The honest pro-tariff argument does not deny the weak job numbers. It says the timeline is wrong and the goal is bigger. Here it is at its strongest.
There is also a genuine dissent worth noting: the labor-aligned Economic Policy Institute argues the steel tariffs did help steelworkers and should continue. It reaches a friendlier verdict because it focuses on the protected steel sector itself, rather than on net employment across all the industries that buy steel.
None of this means a strong domestic manufacturing base does not matter. It does, for reasons the pandemic and the map both made obvious. When a global chip shortage hit, US automakers had to idle plants, at a cost of roughly $210 billion in lost vehicle revenue in 2021 alone. The vast majority of the world's most advanced chips are made in Taiwan, a few hundred miles from China, a real national-security exposure. And the "China Shock" research found that when manufacturing left, it cost on the order of two million US jobs and hollowed out the towns that lost them. Wanting to rebuild here is the right instinct. (CNBC / AlixPartners; Autor, Dorn and Hanson) Estimate
The question is the tool. And the country just spent three years running a different one that worked: paying companies to build capacity, instead of taxing the inputs they buy.
about $76B → $231B
US factory construction spending roughly tripled from 2021 to its 2024-2025 peak, one of the largest industrial building booms on record, after the 2022 CHIPS Act and clean-energy law. The increase holds even after adjusting for inflation. (US Treasury, on Census data) Documented
The difference is structural. A subsidy adds a factory without raising the price of the steel and parts every other factory needs, and without handing foreign governments a reason to retaliate. It grows the pie. A tariff shrinks one part of it to shield another. That is the choice between building capacity and walling off imports, and the construction numbers show which one actually puts up buildings.
Wanting a strong American manufacturing base is not the dispute. It is a goal worth having, and the people who feel that prior trade policy abandoned factory towns are pointing at something real. The dispute is whether a broad tariff is the way to get there, especially when a more direct tool, paying to build capacity, was already working.

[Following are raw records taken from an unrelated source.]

/-- PARTITION_SET with ACTION RELEASE (R682, R683). -/
def partitionRelease (v : Via) (st : Statement) (b : PartBody) (m : Mach) : Mach :=
  let p := b.dies.headD 0
  if !compositions.contains b.dies || !b.restZero then answer v .range m
  else if (part m p).dies ≠ b.dies ∨ (part m p).sec.st ≠ 1 then answer v .badState m
  else withStatement v st 1 p (fun m => answer v .ok (beginTeardown p 1 m)) m

/-- PARTITION_SET RELEASE. -/
def execPartitionSetRelease (v : Via) (st : Statement) (b : PartBody) (s : State) : Host.Outcome State Fault Refusal :=
  run s (fun _ => command v none 0x103 (partitionRelease v st b))

/-- SEC_TEARDOWN (R717). -/
def secTeardown (v : Via) (p : Nat) (st : Statement) (mode : Nat) (m : Mach) : Mach :=
  let s := (part m p).sec.st
  if s = 2 ∨ (s = 1 ∧ mode = 1) then
    withStatement v st 4 p (fun m => answer v .ok (beginTeardown p mode m)) m
  else answer v .badState m

/-- SEC_TEARDOWN. -/
def execSecTeardown (v : Via) (p : Fin 4) (st : Statement) (mode : Fin 2) (s : State) :
    Host.Outcome State Fault Refusal :=
  run s (fun _ => command v (some p.val) 0x10B (secTeardown v p.val st mode.val))

/-- A packet of the dies of a partition. -/
def ofDies (m : Mach) (dies : List Nat) (o : OutPkt) : Bool :=
  o.pkt.hdr.srcMod == m.moduleId && dies.contains o.pkt.hdr.srcDie

/-- Packets of a partition that are still in its stores. -/
def leftOver (m : Mach) (p : Nat) : Nat :=
  let dies := (part m p).dies
  ((partPorts m p).map (fun k => ((port m k).ahead ++ (port m k).store).countP (ofDies m dies))).sum
  + (dies.map (fun d => (die m d).held.length + (die m d).reorder.length + (die m d).deliver.length)).sum

/-- DRAIN is done (Table 16-10): nothing is in progress, outstanding or unsent. -/
def drained (m : Mach) (p : Nat) : Bool :=
  let dies := (part m p).dies
  let mine (t : Xfer) : Bool := t.started && !t.ready && dies.contains (t.key / 256)
  leftOver m p == 0 && dies.all (fun d => (die m d).reqs == [])
  && !(m.wells.any (fun y => y.2.queue.any mine) || m.hosts.any (fun y => y.2.any mine)
    || m.links.any (fun y => y.2.any mine))

/-- A key epoch destroyed. -/
def KeyEpoch.destroy (k : KeyEpoch) : KeyEpoch := if k.st = 0 then k else { st := 2 }

/-- A loaded key destroyed. -/
def LoadedKey.destroy (k : LoadedKey) : LoadedKey := if k.st = 0 then k else { st := 2 }

/-- A channel's key destroyed. -/
def Channel.destroy (c : Channel) : Channel := if c.st = 0 then c else { c with st := 2, key := 0 }

/-- A memory key destroyed. -/
def KeySlot.destroy (k : KeySlot) : KeySlot := if k = .empty then .empty else .destroyed

/-- The keys that the security processor holds for a session destroyed. -/
def Sec.destroy (x : Sec) : Sec :=
  { x with models := tmapIf {} (fun _ => true) LoadedKey.destroy x.models, park := x.park.destroy
           debugKey := x.debugKey.destroy, channels := tmapIf {} (fun _ => true) Channel.destroy x.channels }

/-- Packets of a die that wait for their execution or their order are discarded. -/
def dropWaiting (d : Nat) (m : Mach) : Mach :=
  let m := ((die m d).reorder.map (fun w => w.inp) ++ (die m d).deliver).foldl (fun m i => freePool i m) m
  onDie d (fun x => { x with held := [], reorder := [], deliver := [], reqs := [] }) m

/-- DESTROY: keys are zeroised, packets still in the stores discarded (Table 16-10). -/
def destroyKeys (fz : Fuses) (p : Nat) (m : Mach) : Mach :=
  let dies := (part m p).dies
  let left := leftOver m p
  let m := (partPorts m p).foldl (fun m k => onPort k (fun q => { q with
    ahead := q.ahead.filter (fun o => !ofDies m dies o), store := q.store.filter (fun o => !ofDies m dies o) }) m) m
  let m := dies.foldl (fun m d => dropWaiting d m) m
  let gone (f : FSlot) : FSlot := { f with ep0 := f.ep0.destroy, ep1 := f.ep1.destroy, pending := false }
  let m := dies.foldl (fun m d => onDie d (fun x => { x with slots := tmapIf {} (fun _ => true) gone x.slots }) m) m
  let m := (partWells fz m p).foldl (fun m w => onWell w (fun h => { h with
    slot0 := h.slot0.destroy, slot1 := h.slot1.destroy, key0 := 0, key1 := 0 }) m) m
  onPart p (fun q => { q with sec := { q.sec.destroy with phase := 3, drainLeft := left }, sealedKey := none
                              nsValid := q.nsValid && q.sec.mode == 0 }) m

/-- Words of a die that fail the read-back of a fill, of stations in rows without a defect: the device's own (log 194). -/
def fillFailures (fz : Fuses) (d draw : Nat) : List HistRec :=
  ((Config.fillFails draw).filter (fun y => decide (y.1 < 144 ∧ y.2 < 524416)
      && !(fz.defects.getD d []).contains (y.1 / 16))).map (fun y =>
    { kind := 0, place := stKey d y.1, unit := y.2, what := 2 })

/-- SP_FAIL of ECC_FILL counts words that fail the read-back (R397). -/
def spFails (n fill : Nat) : Nat := fill / 65536 * 65536 + satN 255 (fill / 256 % 256 + n) * 256 + fill % 256

/-- The words of a die read back after a fill (R391, R394, R397). -/
def readBack (fz : Fuses) (d : Nat) (m : Mach) : Mach :=
  let l := fillFailures fz d m.freeCtr
  flashed { m with freeCtr := m.freeCtr + 1, history := m.history ++ l, eccFill := spFails l.length m.eccFill }

/-- The stations of a die filled with zero, slices with their spare beats and operand caches, and read back (R394). -/
def fillDie (fz : Fuses) (d : Nat) (m : Mach) : Mach :=
  let clean (s : Station) : Station := { s with spErr := [], ocErr := [] }
  readBack fz d { m with
    mem := { m.mem with scratch := wipe m.mem.scratch (scratchBase (stKey d 0)) (scratchBase (stKey (d + 1) 0))
                        cache := wipe m.mem.cache (cacheBase (stKey d 0)) (cacheBase (stKey (d + 1) 0)) }
    stations := tmapIf {} (fun k => k / 256 == d) clean m.stations }

/-- A wellhead filled with zero sectors (R395). -/
def fillWell (w : Nat) (m : Mach) : Mach :=
  onWell w (fun h => { h with pages := [], pageKeys := [], secErr := [], soft := [] })
    { m with mem := { m.mem with hbm := wipe m.mem.hbm (hbmAddr w 0) (hbmAddr (w + 1) 0) } }

/-- A wellhead that sets every page to FILLED without writing the stack (R396). -/
def resetPages (w : Nat) (m : Mach) : Mach := onWell w (fun h => { h with pages := [] }) m

/-- SCRUB (Table 16-10); with MODE 1 the namespace and its directory are gone. -/
def scrub (fz : Fuses) (p : Nat) (m : Mach) : Mach :=
  let q := part m p
  let m := partitionReset p m
  let m := q.dies.foldl (fun m d => fillDie fz d m) m
  let m := (partWells fz m p).foldl (fun m w => fillWell w m) m
  let m := q.dies.foldl (fun m d => onDie d (fun x => { x with tmpls := [], pairs := [], cache := [] }) m) m
  let m := onPart p (fun q => { q with rte := {}, sec := { q.sec with phase := 4 } }) m
  if q.sec.mode = 0 then m
  else
    onPart p (fun q => { q with srv := {}, nsValid := false, dirty := [] })
      { m with
        mem := { m.mem with cist := wipe m.mem.cist (cistAddr p 0) (cistAddr (p + 1) 0) }
        cistErr := m.cistErr.filter (fun b => b / 2 ^ 31 != p)
        cistCrc := m.cistCrc.filter (fun y => y.1 / 2 ^ 31 != p) }

/-- TEARDOWN_DRAIN_END: all is done, or 2 ms have passed since FENCE ended; terminal records are written, then DESTROY
and SCRUB follow. -/
def drainEnd (p : Nat) (fz : Fuses) (m : Mach) : Mach :=
  let x := (part m p).sec
  if x.st ≠ 3 ∨ ¬ (x.phase = 2 ∨ (x.phase = 1 ∧ runs m p = false)) then m
  else
    let m := if drained m p then m else reachWall (x.fenceEnd + 2000000) m
    let m := if (serveOf m p).isSome then failAll fz p m else m
    scrub fz p (destroyKeys fz p m)

/-- TEARDOWN_DRAIN_END. -/
def execTeardownDrainEnd (p : Fin 4) (s : State) : Host.Outcome State Fault Refusal := run s (drainEnd p.val)

/-- A mask with a bit for each number of a list. -/
def maskOfNats (l : List Nat) : Nat := l.foldl (fun a i => putBit a i) 0

/-- The scrub-complete attestation (Table 16-11). -/
def scrubAttest (m : Mach) (p : Nat) : List Byte :=
  let q := part m p
  leBytes 4 1 ++ leBytes 2 m.moduleId ++ leBytes 1 p ++ leBytes 1 (maskOfNats q.dies)
    ++ leBytes 2 (maskOfNats (partPorts m p)) ++ leBytes 1 q.sec.mode ++ zeros 5 ++ leBytes 8 q.sec.session
    ++ leBytes 8 m.change ++ leBytes 8 (nowNs m) ++ leBytes 8 q.sec.drainLeft ++ zeros 80

/-- What a teardown leaves (R720, R724): an ASSIGNED partition, or FREE partitions of one die. -/
def leaveTeardown (p : Nat) (l : List Byte) (m : Mach) : Mach :=
  let q := part m p
  let m := q.dies.foldl (fun m d => onDie d (fun x => { x with slots := [] }) m) m
  if q.sec.mode = 0 then
    onPart p (fun q => { q with rot := {}, sec := { st := 1, tenant := q.sec.tenant, lastAttest := l } }) m
  else
    q.dies.foldl (fun m d => { m with parts := tset m.parts d { dies := [d] } }) (flashed m)
      |> onPart p (fun q => { q with sec := { lastAttest := l } })

/-- TEARDOWN_SCRUB_DONE: ATTEST; the attestation is signed, kept for SEC_STATUS and sent to the fault manager,
in a report whose code is not stated (log 18). -/
def scrubDone (p : Nat) (m : Mach) : Mach :=
  let q := part m p
  if q.sec.st ≠ 3 ∨ q.sec.phase ≠ 4 then m
  else
    let (sig, m) := signature m
    let (code, m) := draw m
    let l := scrubAttest m p ++ sig
    leaveTeardown p l (bump .secTeardowns (iPart p) (pushReport (code % 65536) l m))

/-- TEARDOWN_SCRUB_DONE. -/
def execTeardownScrubDone (p : Fin 4) (s : State) : Host.Outcome State Fault Refusal :=
  run s (fun _ => scrubDone p.val)

/-! ### Enrolment, sessions, policies (R687 to R690) -/

/-- SEC_ENROLL (R687). -/
def execSecEnroll (v : Via) (st : Statement) (operatorKey custodianKey : Nat) (s : State) :
    Host.Outcome State Fault Refusal :=
  run s (fun _ => command v none 0x104 (withStatement v st 3 0xFF (fun m =>
    answer v .ok { m with operatorKey := some operatorKey, custodianKey := some custodianKey })))

/-- MAX_CHANNELS and CONSENT are within Table 16-5. -/
def policyOk (y : Policy) : Bool := y.wellFormed && decide (y.maxChannels ≤ 16384) && decide (y.consent < 8)

/-- A fresh key drawn into a slot of a wellhead (R349, R677). -/
def loadSlot (slot w : Nat) (m : Mach) : Mach :=
  onWell w (fun h => if slot = 1 then { h with slot1 := .loaded, key1 := m.freeCtr }
                     else { h with slot0 := .loaded, key0 := m.freeCtr }) { m with freeCtr := m.freeCtr + 1 }

/-- The memory keys of a session: slot 0 of every wellhead is LOADED, slot 1 EMPTY. -/
def sessionKeys (fz : Fuses) (p : Nat) (m : Mach) : Mach :=
  (partWells fz m p).foldl (fun m w =>
    loadSlot 0 w (onWell w (fun h => { h with slot1 := .empty, key1 := 0, wrEpoch := false }) m)) m

/-- SEC_SESSION_OPEN (R688): a random session ID, and the keys of a session. -/
def sessionOpen (v : Via) (p : Nat) (y : Policy) (sigOk : Bool) (fz : Fuses) (m : Mach) : Mach :=
  if (part m p).sec.st ≠ 1 then answer v .badState m
  else if !sigOk then answer v .denied m
  else if !policyOk y then answer v .range m
  else
    let id := Config.random m.freeCtr % 2 ^ 64
    let k := m.freeCtr + 1
    let m := { m with freeCtr := m.freeCtr + 2 }
    let m := onPart p (fun q => { q with sealedKey := some k, sealedCtr := 0
                                         sec := { q.sec with st := 2, policy := some y, session := id } }) m
    answer v .ok (sessionKeys fz p m)

/-- SEC_SESSION_OPEN. -/
def execSecSessionOpen (v : Via) (p : Fin 4) (policy : Policy) (sigOk : Bool) (s : State) :
    Host.Outcome State Fault Refusal :=
  run s (fun fz => command v (some p.val) 0x105 (sessionOpen v p.val policy sigOk fz))

/-- SEC_POLICY_SET (R690). -/
def policySet (v : Via) (p : Nat) (st : Statement) (y : Policy) (m : Mach) : Mach :=
  if (part m p).sec.st ≠ 2 then answer v .badState m
  else if !policyOk y then answer v .range m
  else withStatement v st 2 p (fun m =>
    answer v .ok (onPart p (fun q => { q with sec := { q.sec with policy := some y } }) m)) m

/-- SEC_POLICY_SET. -/
def execSecPolicySet (v : Via) (p : Fin 4) (st : Statement) (policy : Policy) (s : State) :
    Host.Outcome State Fault Refusal :=
  run s (fun _ => command v (some p.val) 0x106 (policySet v p.val st policy))

/-! ### Loaded keys (R693 to R695, R709 to R711) -/

/-- MAX_CHANNELS of the policy in force. -/
def maxChannels (m : Mach) (p : Nat) : Nat := (((part m p).sec.policy).map (fun y => y.maxChannels)).getD 0

/-- The plaintext of a blob is within Table 16-7 and R695. -/
def blobOk (m : Mach) (p : Nat) (k : KeyBlob) : Bool :=
  k.resv == 0 &&
  (if k.kind = 2 then
     decide (k.epoch ≤ 1) && decide (1 ≤ k.slot) && decide (k.slot ≤ 255) && decide (k.peers.length ≤ 768)
     && k.peers.all (fun y => decide (y.1 < 16384) && decide (y.2 < 4))
   else k.epoch == 0 && k.peers == []) &&
  (match k.kind with
   | 1 => decide (k.slot ≤ 3)
   | 2 => true
   | 3 => k.slot == 0
   | 4 => k.slot == 0
   | 5 => decide (k.slot < maxChannels m p)
   | _ => false) &&
  (k.kind == 1 || (k.wset == 0 && k.modelId == 0))

/-- C1 and C2 of a pair entry created or reset (R487). -/
def resetPairs (d : Nat) (l : List (Nat × Nat)) (m : Mach) : Mach :=
  l.foldl (fun m y => enterPair d y.1 y.2 (fun x => { x with live := true, c1 := {}, c2 := {} }) m) m

/-- A fabric key on one die: the same blob again adds its peers (R695). -/
def loadFabric (k : KeyBlob) (m : Mach) (d : Nat) : Mach :=
  let e := (fslot m d k.slot).ep k.epoch
  if (e.st = 1 ∨ e.st = 3) ∧ e.blob = k.blob then
    let new := k.peers.filter (fun y => !e.peers.contains y)
    resetPairs d new (onSlot d k.slot (fun f => f.onEp k.epoch (fun e => { e with peers := e.peers ++ new })) m)
  else
    resetPairs d k.peers (onSlot d k.slot (fun f => f.onEp k.epoch (fun _ =>
      { st := 1, blob := k.blob, key := k.key, peers := k.peers })) m)

/-- The key put into its slot (R694). -/
def loadKey (p : Nat) (k : KeyBlob) (m : Mach) : Mach :=
  let key : LoadedKey := { st := 1, blob := k.blob, key := k.key, wset := k.wset, modelId := k.modelId }
  let onSec (f : Sec → Sec) (m : Mach) : Mach := onPart p (fun q => { q with sec := f q.sec }) m
  match k.kind with
  | 1 => onSec (fun x => { x with models := tput {} x.models k.slot key }) m
  | 2 => (part m p).dies.foldl (loadFabric k) m
  | 3 => onSec (fun x => { x with park := key }) m
  | 4 => onSec (fun x => { x with debugKey := key }) m
  | _ => onSec (fun x => { x with channels := tmod {} x.channels k.slot (fun c => { c with st := 1, key := k.key }) }) m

The structure of the tool works against the goal. A tariff on inputs helps the small number of companies that make those inputs and taxes the much larger number that use them, then invites retaliation against the exporters who were doing best. When the United States ran this in 2018, the careful measurement found manufacturing employment fell on net. A year into a larger version, the official jobs count is down, the factories that buy metal are losing more than the ones that make it are gaining, input costs are at multi-year highs, farmers are being bailed out again, and the building of new plants is slowing.
The case for the tariffs now rests almost entirely on the future: that capacity being seeded today will become jobs in 2027 and 2028. That bet may yet pay off, and it deserves to be judged on its own timeline. But the specific claim made in 2025, that the factories were already roaring back, is not what the numbers show. So far they show the opposite, for the reason they showed it last time: most American factories are on the paying end of a tariff, not the protected one.
Load-bearing numbers come from the Federal Reserve, the Census Bureau, BLS, peer-reviewed economics, and nonpartisan researchers. Where a number is a model estimate rather than a head count, it is labeled.
This page assesses the claim that tariffs revive US manufacturing, using the 2018-2019 record and data through May 2026 (the latest available; the June jobs report lands in early July). Job-effect figures from the 2018-2019 studies are model-based estimates comparing more- and less-exposed industries, not direct head counts. The 2026 factory survey also rebounded into expansion on orders even as hiring stayed soft and input prices hit highs, and some cost pressure in 2026 reflects energy and other factors, not tariffs alone. Where estimates differ or evidence is contested, the page says so. Corrections welcome.